EXERCISE: From the data below, return all lines holding the string "once".

- Opening Delimiter -

-- ==== Sys2Proof/Machine/DataAccess.lean ====
section
/-! DEFINITION. Loads, stores and atomics of threads: where an address leads, the faults in their order, what waits, and what is read and written (R312, R314, R323, R328, R336, R340, R341, R407, R412). -/

namespace Sys2Proof.Machine

open Sys2Proof

/-! ### Where an address leads -/

/-- Where an access goes: local memory at its place beside memory, memory, CSR space, doorbells, a host window, or nowhere that the thread may reach. -/
inductive Target where
  | local_ (key : Nat)
  | mem
  | csr
  | bells
  | host
  | nowhere
  deriving DecidableEq, Repr

/-- An access of a packet core falls in its local memory range. -/
def inLocal (th : Thread) (a : Nat) : Bool :=
  match th with
  | .packet _ _ => decide (0x20000000 ≤ a ∧ a < 0x20040000)
  | _ => false

/-- A context's own slice, and the area that contexts share (R340). -/
def sliceOpen (t a n : Nat) : Bool :=
  decide ((0x20000000 + 0x3000 * t ≤ a ∧ a + n ≤ 0x20000000 + 0x3000 * (t + 1)) ∨ (0x20030000 ≤ a ∧ a + n ≤ 0x20040000))

/-- A data window of a block grants an access (R341). -/
def Dev.windowOpen (d : Dev) (c a n : Nat) (wr : Bool) : Bool :=
  let r := coreRegion c
  (List.range 8).any fun k =>
    let i := 8 * (coreBlock c % 4) + k
    let b := d.fld F.PCB_WIN_BASE_HI r i * 2 ^ 32 + d.fld F.PCB_WIN_BASE_LO r i * 4096
    d.flag F.PCB_WIN_VALID r i && (if wr then d.flag F.PCB_WIN_WR r i else d.flag F.PCB_WIN_RD r i) &&
      decide (b ≤ a ∧ a + n ≤ b + 2 ^ d.fld F.PCB_WIN_LOG2 r i)

/-- Where an address outside local memory leads an agent: memory is open to it as to any, and the Keystone's SRAM to the Keystone. -/
def Dev.plainTarget (d : Dev) (keystone : Bool) (a : Nat) (wr : Bool) : Target :=
  if inCsr a then .csr
  else if inDoorbells a then .bells
  else if inHostWindow a then (if d.hostTo a wr = .fails then .nowhere else .host)
  else if d.openAt a wr || (keystone && decide (0x10000000 ≤ a ∧ a < 0x10800000)) then .mem
  else .nowhere

/-- Where an aligned access of a thread goes. -/
def Dev.target (d : Dev) (th : Thread) (a n : Nat) (wr : Bool) : Target :=
  match th with
  | .packet c t =>
    if inLocal th a then (if sliceOpen t.val a n then .local_ (localBase c.val + (a - 0x20000000)) else .nowhere)
    else if d.windowOpen c.val a n wr then d.plainTarget false a wr
    else .nowhere
  | .service _ _ => d.plainTarget false a wr
  | .keystone => d.plainTarget true a wr

/-- Targets that no atomic may name: CSR space with the doorbells, flash, and internal host windows (R314). -/
def atomicBarred (th : Thread) (a : Nat) : Bool :=
  !inLocal th a && (inCsr a || inDoorbells a || inHostWindow a || decide (a < 0x1000000))

/-! ### Steps of an access -/

/-- How an access goes on: done with a value, a trap, or a wait. -/
inductive MemStep where
  | done (d : Dev) (v : Nat)
  | trap (d : Dev) (cause tinfo : Nat)
  | wait (d : Dev)

def isPacket : Thread → Bool
  | .packet _ _ => true
  | _ => false

/-- An access in memory counts toward its page (R368). -/
def Dev.countPage (d : Dev) (th : Thread) (a n : Nat) : Dev :=
  d.touchPages ((regionOf th).getD 4) a n

/-- Outstanding stores of a packet-core thread reach their places. -/
def Dev.landAll (d : Dev) (th : Thread) : Dev :=
  match th with
  | .packet c t => d.landStores c.val t.val fun _ => true
  | _ => d

/-- The read of a host window that a load makes: sent once, when its page has its host address and the link has room (R183, R185). -/
def Dev.askLoad (d : Dev) (th : Thread) (a n : Nat) : Dev :=
  if ¬ d.hostReady a n false then d.askPages a n false
  else if d.waitsRead (.thread th) then d
  else d.askWindow a n (.thread th)

/-- Memory read for a load or atomic: a tag that fails or a marked flit ends in POISON. -/
def Dev.memLoad (d : Dev) (th : Thread) (va key n : Nat) : MemStep :=
  if d.tagBad key n then .trap (d.tagFail th key) 0xB va
  else if d.marked key n then .trap d 0xB va
  else .done (d.countPage th key n) (d.memVal key n)

/-- A load takes effect. -/
def Dev.loadNow (d : Dev) (th : Thread) (va pa n : Nat) : Target → MemStep
  | .local_ key => if d.marked key n then .trap d 0xB va else .done d (d.memVal key n)
  | .mem => d.memLoad th va pa n
  | .csr => let (d, bs) := d.csrRead (writerOf th) pa n; .done d (leVal bs)
  | .bells => .done d 0
  | .host => .trap d 6 va
  | .nowhere => .trap d 6 va

/-- Whether an access holds its thread when it is issued: a packet core's outside local memory, a read of a host window, DRAM that is not trained. -/
def Dev.mustWait (d : Dev) (th : Thread) (a : Nat) : Target → Bool
  | .local_ _ => false
  | .host => true
  | .mem => isPacket th || d.held a
  | _ => isPacket th

/-- Where an access may go once translated, or the fault of its kind. -/
def xfault (page access va : Nat) (d : Dev) : Xres → Option MemStep
  | .at_ _ => none
  | .denied _ => some (.trap d page va)
  | .page => some (.trap d page va)
  | .access => some (.trap d access va)
  | .poison => some (.trap d 0xB va)
  | .wait => some (.wait d)

/-- The internal address of a translation. -/
def Xres.addr : Xres → Nat
  | .at_ a => a
  | .denied a => a
  | _ => 0

/-- A load of `n` bytes; `ends` says how an access that its thread waits for comes back, none when it is issued. -/
def Dev.load (d : Dev) (th : Thread) (va n : Nat) (ends : Option AccessEnd) : MemStep :=
  if va % n ≠ 0 then .trap d 4 va
  else
    let (d1, x) := d.translate th .load va
    match xfault 9 6 va d x with
    | some r => r
    | none =>
      let pa := x.addr
      let tg := d1.target th pa n false
      if tg = .nowhere then .trap (d.forgetDenied pa) 6 va
      else
        match ends with
        | none =>
          if ¬ d1.mustWait th pa tg then d1.loadNow th va pa n tg
          else if tg = .host then .wait ((d1.landAll th).askLoad th pa n)
          else .wait d1
        | some .failed => if tg = .host then .trap (d1.dropReads (.thread th)) 6 va else .wait d1
        | some .uncorrectable => .trap d1 0x11 va
        | some (.ok host ends) =>
          if tg = .host then
            if ¬ d1.waitsRead (.thread th) then .wait (d1.askLoad th pa n)
            else
              let d2 := d1.endReads (.thread th) ends
              if ends = .good then .done d2 (leVal (sliceB host 0 n)) else .trap d2 0xB va
          else if d1.held pa then .wait d1
          else (d1.landAll th).loadNow th va pa n tg

/-- A service core's write is made through its cache: the directories keep their lines (R356). -/
def Dev.cached (d : Dev) (th : Thread) (e : Dev) : Dev := match th with
  | .service _ _ => { e with lines := d.lines }
  | _ => e

/-- A store takes effect. -/
def Dev.storeNow (d : Dev) (th : Thread) (pa n v : Nat) : Target → Dev
  | .local_ key => d.storeFree key (leBytes n v)
  | .mem => d.cached th ((d.countPage th pa n).store pa (leBytes n v))
  | .csr => d.csrWrite (writerOf th) pa (leBytes n v)
  | .bells => d.doorbellWrite pa (leBytes n v)
  | .host => d.intWrite pa (leBytes n v) []
  | .nowhere => d

/-- The oldest store of a packet-core thread that can land does. -/
def Dev.landOldest (d : Dev) (c t : Nat) : Dev :=
  match (d.ctx c t).stores.find? fun s => !d.storeHeld s with
  | none => d.each (d.ctx c t).stores fun (s : Nat × Nat × Nat) d => d.askPages s.1 s.2.1 true
  | some s => (d.updCtx c t fun k => { k with stores := k.stores.erase s }).landStore c s

/-- A store of `n` bytes. A packet core's outside local memory is outstanding until it lands, at most 8 at a time (R336); DRAM that is not trained holds the store of another core. -/
def Dev.storeOut (d : Dev) (th : Thread) (va n v : Nat) (ends : Option AccessEnd) : MemStep :=
  if va % n ≠ 0 then .trap d 4 va
  else
    let (d1, x) := d.translate th .store va
    match xfault 0xA 7 va d x with
    | some r => r
    | none =>
      let pa := x.addr
      match d1.target th pa n true, th with
      | .nowhere, _ => .trap (d.forgetDenied pa) 7 va
      | .local_ key, _ => .done (d1.storeFree key (leBytes n v)) 0
      | tg, .packet c t =>
        if ends = some .uncorrectable then .trap d1 0x11 va
        else
          let d1 := if ends.isSome then d1.landOldest c.val t.val else d1
          if 8 ≤ (d1.ctx c.val t.val).stores.length then .wait d1
          else if tg = .nowhere then .trap d 7 va
          else .done ((d1.askPages pa n true).updCtx c.val t.val fun k => { k with stores := k.stores ++ [(pa, n, v)] }) 0
      | tg, _ => if d1.storeHeld (pa, n, v) then .wait (d1.askPages pa n true) else .done (d1.storeNow th pa n v tg) 0

/-- Memory changed by an atomic, which answers the old value (R314). -/
def Dev.atomicMem (d : Dev) (th : Thread) (op : AtomicOp) (va key n cmp operand : Nat) (loc : Bool) : MemStep :=
  match (if loc then d.loadNow th va key n (.local_ key) else d.memLoad th va key n) with
  | .done d old =>
    match op.eval n old cmp operand with
    | some v => .done (if loc then d.storeFree key (leBytes n v) else d.cached th (d.store key (leBytes n v))) old
    | none => .done d old
  | r => r

/-- An atomic of `n` bytes (R314): the target is judged before the translation's permission; a data window allows one by WR (R323, R341). -/
def Dev.atomic (d : Dev) (th : Thread) (op : AtomicOp) (va n cmp operand : Nat) (ends : Option AccessEnd) : MemStep :=
  if va % n ≠ 0 then .trap d 4 va
  else
    let (d1, x) := d.translate th .store va
    let known : Bool := match x with
      | .at_ _ => true
      | .denied _ => true
      | _ => false
    if known ∧ atomicBarred th x.addr then .trap d 0xD va
    else
      match xfault 0xA 7 va d x with
      | some r => r
      | none =>
        let pa := x.addr
        match d1.target th pa n true with
        | .local_ key => d1.atomicMem th op va key n cmp operand true
        | .mem =>
          match ends with
          | none => if isPacket th || d1.held pa then .wait d1 else d1.atomicMem th op va pa n cmp operand false
          | some .uncorrectable => .trap d1 0x11 va
          | some _ => if d1.held pa then .wait d1 else (d1.landAll th).atomicMem th op va pa n cmp operand false
        | _ => .trap d 7 va

/-! ### The memory instructions -/

/-- Address of a load or store: rs1 + sext(imm) (R312). -/
def effAddr (g : List DWord) (rs1 : Fin 32) (imm : BitVec 16) : Nat := (gget g rs1 + imm.signExtend 64).toNat

/-- The access of a memory instruction, with the register that takes its value and how the value is extended. -/
def Dev.access (d : Dev) (th : Thread) (g : List DWord) (i : SOp) (ends : Option AccessEnd) : Option (MemStep × Fin 32 × Nat × Bool) :=
  match i with
  | .load op rd rs1 imm => some (d.load th (effAddr g rs1 imm) op.shape.1 ends, rd, op.shape.1, op.shape.2)
  | .store op rs rs1 imm => some (d.storeOut th (effAddr g rs1 imm) op.size ((gget g rs).toNat % 2 ^ (8 * op.size)) ends, 0, 8, false)
  | .atomic op word _ _ rd rs1 rs2 =>
    let n := if word then 4 else 8
    some (d.atomic th op (gget g rs1).toNat n (gget g rd).toNat (gget g rs2).toNat ends, rd, n, false)
  | _ => none

/-- A memory instruction issued or come back: it completes, traps, or holds its thread. -/
def Dev.memInstr (d : Dev) (th : Thread) (w pc : Nat) (i : SOp) (ends : Option AccessEnd) : Dev :=
  match d.access th (d.tregs th) i ends with
  | none => d
  | some (.done d v, rd, n, signed) => d.leave th rd (extend n signed v) (pc + 4)
  | some (.trap d cause tinfo, _) => d.trap th cause pc (BitVec.ofNat 64 tinfo)
  | some (.wait d, _) => d.block th w

/-- The memory instruction that a thread waits in, with its word. -/
def Dev.waitsMem (d : Dev) (th : Thread) : Option (Nat × SOp) :=
  match (d.tblocked th).bind fun w => (SOp.decode w).map fun i => (w, i) with
  | some (w, i) => match i with
    | .load .. => some (w, i)
    | .store .. => some (w, i)
    | .atomic .. => some (w, i)
    | _ => none
  | none => none

/-- MEMORY_ACCESS_COMPLETE (R336): the access that a thread waits for comes back, in its first slot after; for a packet-core thread that waits for none, its oldest outstanding store lands. -/
def execMemoryAccessComplete (thread : Thread) (result : AccessEnd) (s : State) : Out := s.on fun d =>
  match d.waitsMem thread with
  | some (w, i) =>
    if d.mayWake thread then (d.inSlot thread fun _ d => d.memInstr thread w (d.tpc thread) i (some result)).woken thread else d
  | none =>
    match thread with
    | .packet c t => d.landOldest c.val t.val
    | _ => d

end Sys2Proof.Machine
end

- Closing Delimiter -

PROBLEM SOLUTION:
/-- The read of a host window that a load makes: sent once, when its page has its host address and the link has room (R183, R185). -/
/-- Where an access may go once translated, or the fault of its kind. -/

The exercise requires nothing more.